-- ==== Sys2Proof/Tests/Slice0.lean ====
section
/-! SUPPORT. The model's own tests. Every expected value is written out from the spec: the encodings of 30_encoding.md R73
and R79, the vectors and programs of 95_test_vectors.md, and the checks of 48_harness.md R170. The witnesses at the end
meet the hypotheses of the obligations, clause by clause. -/

namespace Sys2Proof.Tests

open Sys2Proof.Machine

/-! ## A small bench -/

/-- The start image of 95_test_vectors.md section 5. -/
def image : Memory :=
  [(0x00, 0x56#8), (0x01, 0x34#8), (0x02, 0x12#8), (0x03, 0x01#8), (0x04, 0x10#8), (0x05, 0x06#8), (0x06, 0x24#8),
   (0x07, 0x11#8), (0x08, 0x22#8), (0x09, 0x33#8), (0x0A, 0x44#8), (0x0B, 0x55#8), (0x0C, 0x66#8), (0x0D, 0x77#8),
   (0x0E, 0x1C#8), (0x0F, 0x83#8), (0x11, 0xE7#8), (0x12, 0x40#8)]

/-- A program with one statement and the label 0 at its end. -/
def prog (i : Instr) : Program := ⟨[i, .halt], [(0, 1)]⟩

/-- x0..x3 written, the rest not; OK as given; one draw of each kind chosen: the bus fails as given, the out-of-range
bytes are 0xA5 and 0x5A, the device takes no step. -/
def bench (ok : Option Bool) (fail : Bool) (p : Program) : State :=
  { State.reset with
    x := (((State.reset.setVar 0 0x56#8).setVar 1 0x34#8).setVar 2 0x00#8).setVar 3 0x15#8 |>.x
    ok := ok, ri := image, program := p
    draws := ⟨[⟨fail, 0x01#8⟩], [0xA5#8], [0x5A#8], [[]], 0⟩ }

/-- The bench with nothing loaded and a bus that does not fail. -/
def bench0 : State := bench (some true) false ⟨[], [(7, 0)]⟩

/-- The responses after one step with the given bytes delivered. -/
def answers (bytes : List Byte) : Option (List (List Byte)) :=
  match step { bench0 with input := bytes } with
  | .next t => some t.responses
  | _       => none

/-- What one instruction leaves, seen through f. -/
def after {α : Type} (i : Instr) (s : State) (f : State → α) : Option α :=
  match exec i s with
  | .next t => some (f t)
  | _       => none

/-! ## WellFormed smoke: one ill-formed term for each check (R170) -/

theorem test_lbl_undefined : (Program.mk [.jmp 1, .halt] [(0, 0)]).failedCheck? = some .lbl := by decide
theorem test_lbl_twice : (Program.mk [.jmp 0, .halt] [(0, 0), (0, 1)]).failedCheck? = some .lbl := by decide
theorem test_lbl_past_end : (Program.mk [.jmp 0, .halt] [(0, 3)]).failedCheck? = some .lbl := by decide
theorem test_var_index : (Program.mk [.mov 32 0, .halt] []).failedCheck? = some .var := by decide
theorem test_var_last_read : (Program.mk [.rd 31 0 2, .halt] []).failedCheck? = some .var := by decide
theorem test_var_op_payload : (Program.mk [.op .tempDec 31 [0, 1], .halt] []).failedCheck? = some .var := by decide
theorem test_cnt_zero : (Program.mk [.rd 0 0 0, .halt] []).failedCheck? = some .cnt := by decide
theorem test_cnt_nine : (Program.mk [.wr 0 0 9, .halt] []).failedCheck? = some .cnt := by decide
theorem test_imm : (Program.mk [.movi 0 256, .halt] []).failedCheck? = some .imm := by decide
theorem test_imm_addr : (Program.mk [.rd 0 256 1, .halt] []).failedCheck? = some .imm := by decide
theorem test_arity : (Program.mk [.op .bcdEnc 0 [0, 1], .halt] []).failedCheck? = some .arity := by decide
theorem test_stmt : (Program.mk [.bcdEnc 1#8, .halt] []).failedCheck? = some .stmt := by decide
theorem test_bad_address_is_well_formed : (Program.mk [.rd 0 0x10 1, .halt] []).failedCheck? = none := by decide
theorem test_one_past_end_label : (Program.mk [.jmp 0] [(0, 1)]).failedCheck? = none := by decide
theorem test_refused_program : step { bench0 with program := ⟨[.rd 0 0 9, .halt], []⟩ } = .refused (.illFormed .cnt) := by rfl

========

[Your objective] Across all the entries above, count each line that has the word "written" in it, and give only the count.

[Exercise result] 2